Не сумев с третьего раза разодрать веки, Гвейн в первый раз в жизни зарекся больше не брать в рот ни капли вина. Понятно, конечно, что он мешком с костями на влажном пляже развалился и даже сощуриться не может не из-за того, что накануне перебрал, но все же, может, Боги услышат его горячий посыл и ниспошлют хоть какое облегчение, а то сдохнуть же можно, как башка раскалывается!.. Раскат тупой боли внезапно прокатился по всему телу, и молодой человек застонал бы, если бы хоть мышцы лица не свело в судороге. Гвейн знал, что это. Приворот на крови. Приступы начались в тот же день, что исчезла Тейша. Сначала его скручивало раз в день за пару минут, а потом все чаще и чаще, дольше и дольше, болезненней и болезненней. Он прекрасно знал, к чему дело идет: не далек час, когда его в последний раз пронзит боль, сильнее которой невозможно представить, и просто сведет его с ума. Кто-то бы уже сломался, но Гвейн еще держался. Чернокнижная натура, подгоняемая приворотом, решила извести своего хозяина как можно быстрее чтоб меньше мучиться, но старший сын Жестокого короля сам себе дал зарок держаться до последнего, хотя на спасения у него надежды не было. Просто хотелось еще пожить, если не ради себя, то хотя бы ради тех, кому он дорог.

Мелькнула мысль, что именно потому, что, кроме смерти, помочь ему навряд ли что-то в этом мире может, он и должен был оставаться на рифе отвлекать сирен. Ему то ничего в этой жизни уже не светит, кроме адских мучений, изо дня в день заходящих на новый круг, ужаснее и беспросветнее предыдущего. А у дяди была единственная, и полжизни у него еще впереди было, и детей могло бы быть много. Да он, будучи кронгерцогом, мог судьбу Веридора вершить, в конце концов!
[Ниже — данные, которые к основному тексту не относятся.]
/-- A pinned page leaves its frame, its lines written back (R273). -/
def State.unpin (s : State) (g : Nat) (f : Frame) : State :=
  let cl := s.cluster g
  (List.range 32).foldl (fun t k => t.expel g (f.base * 32 + k))
    (s.putCluster g { cl with frames := cl.frames.filter fun x => x.frame ≠ f.frame })

/-! ### Replacement (R270, R271) -/

/-- The other lines in the ways of a line's set, each with its last access and whether it is stable; lines of pinned pages are in
frames. -/
def Cluster.ways (c : Cluster) (l : Nat) : List (Nat × Nat × Bool) :=
  let here := fun (k : Nat) => k != l && !c.pinned k && c.place k == c.place l
  (((c.filter.filter fun e => e.st != .i && e.xs != .mi && e.xs != .ui).map fun e => (e.line, e.last, e.xs == .none))
    ++ c.leases.map fun e => (e.line, e.last, true)).filter fun w => here w.1

/-- The least recently used of some ways; the first of several used in one cycle (log 56). -/
def oldestWay : List (Nat × Nat × Bool) → Option (Nat × Nat × Bool)
  | [] => none
  | w :: t => match oldestWay t with
    | some o => if o.2.1 < w.2.1 then some o else some w
    | none => some w

/-- Where a mark of RSD is kept. -/
def retainKey (g l : Nat) : Nat := g * 2 ^ 64 + l

/-- The line that leaves a full set for another: one marked low first, one kept last (R103, R271). -/
def State.evictee (s : State) (g l : Nat) : Option Nat :=
  let ws := (s.cluster g).ways l
  let free := ws.filter fun w => w.2.2
  let mark := fun (w : Nat × Nat × Bool) => assoc (retainKey g w.1) s.retain
  if ws.length < 8 then none
  else ((oldestWay (free.filter fun w => mark w == some 1)).orElse fun _ =>
    (oldestWay (free.filter fun w => mark w == none)).orElse fun _ => oldestWay free).map fun w => w.1

/-- Room in the L1 for a line (R271): the mark of the line that leaves ends. -/
def State.makeWay (s : State) (g l : Nat) : State :=
  match s.evictee g l with
  | none => s
  | some x => { (s.evict g x).dropL1 g x with retain := s.retain.filter fun r => r.1 ≠ retainKey g x }

/-! ### Requests -/

/-- Ask for a line on behalf of a cluster, unless a request is outstanding (R303): xs is the transient state, q the request. A
U partial is sent to the home first. -/
def State.request (s : State) (g l : Nat) (xs : Xs) (q : Msg) : State :=
  let cl := s.cluster g
  match cl.entry l with
  | none => { s.putCluster g (cl.putEntry (FilterEntry.empty l xs)) with msgs := s.msgs ++ [q] }
  | some e =>
    if e.xs ≠ .none then s
    else match e.part with
      | some p => { s.putCluster g (cl.putEntry { e with xs := xs, st := .i, part := none }) with
          msgs := s.msgs ++ [.parked g l p, q] }
      | none => { s.putCluster g (cl.putEntry { e with xs := xs }) with msgs := s.msgs ++ [q] }

/-- Ask for a line to read it. -/
def State.needLine (s : State) (g l : Nat) : State := s.request g l .is (.readReq g l)

/-- Ask for exclusive ownership of a line (R97): an S or O copy stays until the grant (SM, OM). -/
def State.needOwn (s : State) (g l : Nat) : State :=
  match (s.cluster g).entry l with
  | some e => if e.st == .s || e.st == .o then s.request g l .sm (.grantReq g l) else s.request g l .im (.grantReq g l)
  | none => s.request g l .im (.grantReq g l)

/-! ### Merges (R305) -/

/-- Insert a leaf by ascending cluster id. -/
def insertLeaf (x : Nat × Partial) : List (Nat × Partial) → List (Nat × Partial)
  | [] => [x]
  | y :: t => if x.1 < y.1 then x :: y :: t else if y.1 = x.1 then x :: t else y :: insertLeaf x t

/-- The committed bytes of a merged line: its memory, then the leaves in ascending cluster id, then the fabric partial. -/
def State.merged (s : State) (d : DirLine) (leaves : List (Nat × Partial)) : List Byte :=
  match d.op with
  | none => cellBytes s.mem (d.line * 128) 128
  | some t => mergeLine t (cellBytes s.mem (d.line * 128) 128) (leaves.map (·.2) ++ d.fab.toList)

/-- The partials the clusters hold, with those parked at the home. -/
def State.allLeaves (s : State) (d : DirLine) : List (Nat × Partial) :=
  s.clusters.foldl (fun acc c => match c.2.entry d.line with
    | some e => match e.part with | some p => insertLeaf (c.1, p) acc | none => acc
    | none => acc) (d.parks.foldl (fun acc p => insertLeaf p acc) (d.leaves.foldl (fun acc p => insertLeaf p acc) []))

/-- A merge started and completed in one step, for an access performed at the home. -/
def State.mergeNow (s : State) (l : Nat) : State :=
  let d := s.dirLine l
  if d.hs ≠ .upd then s
  else
    let bytes := s.merged d (s.allLeaves d)
    let s1 := (s.holders l).foldl (fun t g => match (t.cluster g).entry l with
      | some e => if e.part.isSome then t.dropCopy g l else t
      | none => t) s
    { s1.putDir (DirLine.unc l) with mem := cellPutBytes s1.mem (l * 128) bytes }

/-- A data reply or a grant of the line is on its way to the cluster (R309). -/
def State.replying (s : State) (g l : Nat) : Bool := s.msgs.any fun m => match m with | .reply h k _ _ => h == g && k == l | _ => false

/-- No protocol step is under way for a line that an access at the home would have to wait for (R284, R300). -/
def State.settled (s : State) (l : Nat) : Bool :=
  remoteLine l || (!(s.dirLine l).blocked
    && !(s.msgs.any fun m => match m with | .parked _ k _ => k == l | .reply _ k _ _ => k == l | _ => false))

/-- Every L1 copy of a line is withdrawn, snapshots moving to the hold buffers (R286), and a line in U is merged: the home holds the
only copy. -/
def State.withdraw (s : State) (l : Nat) : State :=
  let s1 := s.mergeNow l
  let s2 := (s1.holders l).foldl (fun t g => match (t.cluster g).entry l with
    | some e =>
      if e.xs == .none then t.dropCopy g l
      else if e.xs == .sm then
        let t1 := t.holdCopy g l
        t1.putCluster g ((t1.cluster g).putEntry { e with st := .i, xs := .im, hold := [] })
      else t
    | none => t) s1
  let r := s2.region (l / 4)
  let d := s2.dirLine l
  if d.hs == .unc && r.pres.isEmpty then s2 else s2.putDir (DirLine.unc l)

/-- The translation caches of a die drop what they derived from a region, which no longer counts them (R307). -/
def State.forget (s : State) (die region : Nat) : State :=
  let keep := fun (x : Translation) => !x.regions.contains region
  let r := s.region region
  { s.putRegion (if die = 0 then { r with walk0 := false } else { r with walk1 := false }) with
    clusters := s.clusters.map fun c => if c.1 / 128 = die then (c.1, { c.2 with tlb := c.2.tlb.filter keep }) else c
    l2tlb := s.l2tlb.filter fun x => x.1 != die || keep x.2 }

/-- The dies whose translation caches used a region (R307). -/
def DirRegion.walkers (r : DirRegion) : List Nat := (if r.walk0 then [0] else []) ++ if r.walk1 then [1] else []

/-- A change of a byte in a region that translation caches used shoots their translations down before it completes (R307). -/
def State.shoot (s : State) (l : Nat) : State := (s.region (l / 4)).walkers.foldl (fun t d => t.forget d (l / 4)) s

/-- Bytes written at their homes at once, as an engine or host write (R283, R194): copies are withdrawn first, a write of a whole
line clears its entry in the lost-line table (R370). -/
def State.homeWrite (s : State) (a : Nat) (bs : List Byte) : State :=
  let ls := linesAt a bs.length
  let s1 := ls.foldl (fun t l => (t.withdraw l).shoot l) s
  { s1 with
    mem := cellPutBytes s1.mem a bs
    lost := s1.lost.filter fun l => !(ls.contains l && decide (a ≤ l * 128 ∧ l * 128 + 128 ≤ a + bs.length)) }
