-- ==== Sys2Proof/Machine/Fetch.lean ====
section
/-! DEFINITION. Fetch.lean: reaching code (R31, R42, R86): the blocks a core has fetched, the registers a word waits for (R90), and what each
agent does next. -/

namespace Sys2Proof.Machine

/-- The sequencer registers a word reads (R90). -/
def sourcesOf : Instr → List Reg
  | .add _ a b => [a, b]
  | .sub _ a b => [a, b]
  | .mul _ a b => [a, b]
  | .mulh _ a b => [a, b]
  | .div _ a b => [a, b]
  | .divn _ a b => [a, b]
  | .rem _ a b => [a, b]
  | .remn _ a b => [a, b]
  | .and _ a b => [a, b]
  | .or _ a b => [a, b]
  | .xor _ a b => [a, b]
  | .andn _ a b => [a, b]
  | .shl _ a b => [a, b]
  | .shr _ a b => [a, b]
  | .sar _ a b => [a, b]
  | .min _ a b => [a, b]
  | .max _ a b => [a, b]
  | .minn _ a b => [a, b]
  | .maxn _ a b => [a, b]
  | .slt _ a b => [a, b]
  | .sltn _ a b => [a, b]
  | .seq _ a b => [a, b]
  | .sel _ a b c => [a, b, c]
  | .clz _ a => [a]
  | .ctz _ a => [a]
  | .popc _ a => [a]
  | .ext _ a b => [a, b]
  | .ins d a b => [d, a, b]
  | .addImm _ a _ => [a]
  | .mulImm _ a _ => [a]
  | .andImm _ a _ => [a]
  | .orImm _ a _ => [a]
  | .xorImm _ a _ => [a]
  | .shlImm _ a _ => [a]
  | .shrImm _ a _ => [a]
  | .sarImm _ a _ => [a]
  | .sltImm _ a _ => [a]
  | .sltnImm _ a _ => [a]
  | .seqImm _ a _ => [a]
  | .minImm _ a _ => [a]
  | .maxImm _ a _ => [a]
  | .minnImm _ a _ => [a]
  | .maxnImm _ a _ => [a]
  | .extImm _ a _ _ _ => [a]
  | .insImm d a _ _ => [d, a]
  | .lim d _ _ _ => [d]
  | .fadd _ a b _ _ => [a, b]
  | .fsub _ a b _ _ => [a, b]
  | .fmul _ a b _ _ => [a, b]
  | .fdiv _ a b _ _ => [a, b]
  | .fsqrt _ a _ _ => [a]
  | .ffma d a b _ _ => [d, a, b]
  | .fmin _ a b _ => [a, b]
  | .fmax _ a b _ => [a, b]
  | .fcmp _ a b _ _ => [a, b]
  | .fcvt _ a _ _ _ => [a]
  | .fkey _ a => [a]
  | .beq a b _ => [a, b]
  | .bne a b _ => [a, b]
  | .blt a b _ => [a, b]
  | .bge a b _ => [a, b]
  | .bltn a b _ => [a, b]
  | .bgen a b _ => [a, b]
  | .jr a => [a]
  | .jlr _ a => [a]
  | .loop a _ => [a]
  | .lbrkSq a => [a]
  | .lset _ a => [a]
  | .lsetAdd _ a => [a]
  | .vrun a _ => [a]
  | .xrun a _ => [a]
  | .mtask a _ => [a]
  | .slack _ a => [a]
  | .bankm _ a => [a]
  | .ldb _ a _ => [a]
  | .ldbn _ a _ => [a]
  | .ldh _ a _ => [a]
  | .ldhn _ a _ => [a]
  | .ldw _ a _ => [a]
  | .ldwn _ a _ => [a]
  | .ldd _ a _ => [a]
  | .stb d a _ => [d, a]
  | .sth d a _ => [d, a]
  | .stw d a _ => [d, a]
  | .std d a _ => [d, a]
  | .amoSwap _ a b _ _ _ => [a, b]
  | .amoAdd _ a b _ _ _ => [a, b]
  | .amoAnd _ a b _ _ _ => [a, b]
  | .amoOr _ a b _ _ _ => [a, b]
  | .amoXor _ a b _ _ _ => [a, b]
  | .amoMin _ a b _ _ _ => [a, b]
  | .amoMax _ a b _ _ _ => [a, b]
  | .amoMinn _ a b _ _ _ => [a, b]
  | .amoMaxn _ a b _ _ _ => [a, b]
  | .cas d a b _ _ _ => [d, a, b]
  | .updAddI32 a b _ => [a, b]
  | .updAddI64 a b _ => [a, b]
  | .updAddF32 a b _ => [a, b]
  | .updAddBf16x2 a b _ => [a, b]
  | .updMaxI32 a b _ => [a, b]
  | .updMinI32 a b _ => [a, b]
  | .updMaxN32 a b _ => [a, b]
  | .updMinN32 a b _ => [a, b]
  | .updMaxF32 a b _ => [a, b]
  | .updMinF32 a b _ => [a, b]
  | .updOr a b _ => [a, b]
  | .updAnd a b _ => [a, b]
  | .updXor a b _ => [a, b]
  | .waita _ a b _ _ => [a, b]
  | .pfhL1 a b => [a, b]
  | .pfhL2 a b => [a, b]
  | .rsdKeep a b => [a, b]
  | .rsdLow a b => [a, b]
  | .rsdClean a b => [a, b]
  | .barinit a b _ => [a, b]
  | .barexp a b _ => [a, b]
  | .bararr _ a b _ => [a, b]
  | .barwait _ a b _ => [a, b]
  | .bartest _ a b _ => [a, b]
  | .enq _ a b => [a, b]
  | .waitq _ a => [a]
  | .dq _ a b => [a, b]
  | .treeNew _ a => [a]
  | .treeClose _ a => [a]
  | .treeKill _ a => [a]
  | .spawn d a b => [d, a, b]
  | .pick _ a => [a]
  | .done a => [a]
  | .join a b => [a, b]
  | .reprio _ a b => [a, b]
  | .reprioSub _ a b => [a, b]
  | .cancelSoft _ a => [a]
  | .cancelHard _ a => [a]
  | .tstat _ a _ => [a]
  | .nalloc _ a b => [a, b]
  | .nallocFree _ a b => [a, b]
  | .ninit a b _ => [a, b]
  | .nrd _ a _ => [a]
  | .nvl a b => [a, b]
  | .nback a b => [a, b]
  | .nbackAlt a b => [a, b]
  | .nsel _ a => [a]
  | .bcfg _ a b => [a, b]
  | .bsub _ a b => [a, b]
  | .bclose _ a => [a]
  | .aconfig _ a b => [a, b]
  | .ktload _ a b => [a, b]
  | .ktloadSt _ a b => [a, b]
  | .ktlock _ a => [a]
  | .ktlockUn _ a => [a]
  | .kappend _ a => [a]
  | .aquery a => [a]
  | .aqueryLoose a => [a]
  | .ksplice d a b => [d, a, b]
  | .krepairSel a => [a]
  | .krepairPut a => [a]
  | .krstatSeq _ a => [a]
  | .krstatSpan _ a b => [a, b]
  | .krstatDelta _ a b => [a, b]
  | .krstatPool _ a => [a]
  | .kalloc _ a b => [a, b]
  | .kfree _ a => [a]
  | .kfreeEnt _ a b => [a, b]
  | .kfork _ a => [a]
  | .kreclaim _ a => [a]
  | .csrw _ a _ => [a]
  | .csrs _ a _ => [a]
  | .csrc _ a _ => [a]
  | _ => []

/-- The words of a block's bytes. -/
def codeWords (bs : List Byte) : List W32 := (chunks 4 bs).map fun c => BitVec.ofNat 32 (leVal c)

/-- The sixteen words of a block of the context, read from committed memory, if it can be fetched (R358). -/
def State.fetchBlock (s : State) (ctx g : Nat) (b : W64) : Option (List W32) :=
  match s.checkPage ctx g b 64 .fetch with
  | .error _ => none
  | .ok a =>
    if remoteBase ≤ a then none
    else some (codeWords (cellBytes s.mem a 64))

/-- A block among those fetched. -/
def findBlock (l : List (W64 × List W32)) (b : W64) : Option (List W32) :=
  match l with
  | [] => none
  | (x, ws) :: t => if x = b then some ws else findBlock t b

/-- The word at an address, from a list of fetched blocks or from memory; and the list with its block. -/
def State.wordAt (s : State) (ctx g : Nat) (have_ : List (W64 × List W32)) (pc : W64) : Option (W32 × List (W64 × List W32)) :=
  match findBlock have_ (blk pc) with
  | some ws => some (ws.getD (pc.toNat % 64 / 4) 0, have_)
  | none => match s.fetchBlock ctx g (blk pc) with
    | some ws => some (ws.getD (pc.toNat % 64 / 4) 0, have_ ++ [(blk pc, ws)])
    | none => none

/-- What a block needs before an agent of the current core fetches it: an engine's read of its line (R101, R284, R370), or the answer of
the device that holds it (R87, R358); then k, which takes the block or, when it cannot be fetched, the fault. `keep` holds a block that came
from another device, or whose line is lost. -/
def State.fetchFirst (s : State) (who : Agent) (kept : List (W64 × List W32)) (b : W64) (keep : State → List W32 → State) (wait : Out)
    (k : State → Out) : Out :=
  if (findBlock kept b).isSome then k s
  else match s.checkPage s.core.context (clusterOf s.core.id) b 64 .fetch with
    | .error _ => k s
    | .ok a =>
      if remoteBase ≤ a then
        s.ask who b .fetch fun t r => match r with
          | .data bs => .next (keep t (codeWords bs))
          | .refused _ _ => k t
          | .status _ | .done | .ack _ | .creditFault _ _ _ _ _ => .next t
      else if !s.rangeSettled a 64 then wait
      else if (s.dirLine (lineOf a)).hs = .upd then .next (s.mergeNow (lineOf a))
      else if s.lost.contains (lineOf a) then
        .next (keep (s.charge s.core.id (simpleReport .lostline (BitVec.ofNat 64 a) b s.core.taskid 5 s.core.id)) (codeWords (cellBytes s.mem a 64)))
      else k s

/-- The same for a command's first block, kept with the core's. -/
def State.fetchCmd (s : State) (who : Agent) (va : W64) (wait : Out) (k : State → Out) : Out :=
  s.fetchFirst who s.core.ecode (blk va) (fun t ws => t.upd { t.core with ecode := t.core.ecode ++ [(blk va, ws)] }) wait k

/-- A load into one of these registers has not returned its data (R90). -/
def Core.waitsFor (c : Core) (rs : List Reg) : Bool := rs.any fun r => r != 0 && c.loads.any fun p => p.gd == r

/-- The first load whose data is all there. -/
def Core.readyLoad (c : Core) : Option Nat := c.loads.findIdx? fun p => p.bytes.all Option.isSome

/-- A pre-emption is pending for the cluster of a core, and its strand is at level 0 (R264). -/
def State.preemptDue (s : State) (c : Core) : Bool :=
  c.lvl == 0 && (match c.launch.bind s.launch? with
    | some l => l.st == .preempting && l.clusters.contains (clusterOf c.id)
    | none => false)

end Sys2Proof.Machine
end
Уж кому, как не дяде Джанго, еще жить и жить, язвить и смеяться, устраивать перебранки с лордом Дивом и подкалывать младшего брата. А он вместо этого всего спас бесполезную жизнь Гвейна, ну и еще Лихого… Лихой!

Сквозь удары бьющейся в висках крови чернокнижник расслышал недалеко, шагах в пятнадцати от себя, короткое ругательство, брошенное братом… и глухое шипение. Змеиное! И ладно бы это была обычная тварь! Нет, Гвейн узнал её глас — это она преследовала «Туманную Бестию», также как и сирены, в её зов он вслушивался в трюме корабля. Не простая змея, а потомок древней расы нагов, как и он. Своя.

Но какого демона ей от них надо?

Ответа у Гвейна не было, и он, собрав всю свою волю в кулак, еще раз попробовал открыть глаза. Медленно, не веки все же приподнялись, зрение сфокусировалось… и выхватило из реальности Лихого, невероятно бледного и явно еще не доконца справившегося с ядом брата — аспида, на одной руке еле-еле отползающего от огромной кобры, покрытой мелкой блестящей чешуей чернее ночи, метров восемь в длину, яростно раздевающей капюшон и пронзительно уставившейся на человека перед собой раскосыми ярко-изумрудными глазами с вытянутым вертикальным зрачком. Цвет был просто потрясающий, насыщенный, точь-в-точь как у драгоценных камней, вот тролько Лихой навряд ли оценил змеиные очи, его больше интересовали два длинных тонких клыка, без сомнения острых и на удивление белоснежных. На миг сознание Гвейна снова уплыло в омут беспамятства, и сквозь туман, заволокший все вокруг, до него необыкновенно четко донеслось шипение этой гадины. В этом полубреду ему даже почудилось, что свистящая кобрина речь складывается в человеческие слова: «Зссс-ачшшш-эм тшшш-и убилссс меняааа… Зссс-ачшшш-эм тшшш-и убилссс меняааа… Зссс-ачшшш-эм тшшш-и убилссс меняааа…» Боги, может, он уже с ума сошел, раз в змеином шипении людской язык слышит?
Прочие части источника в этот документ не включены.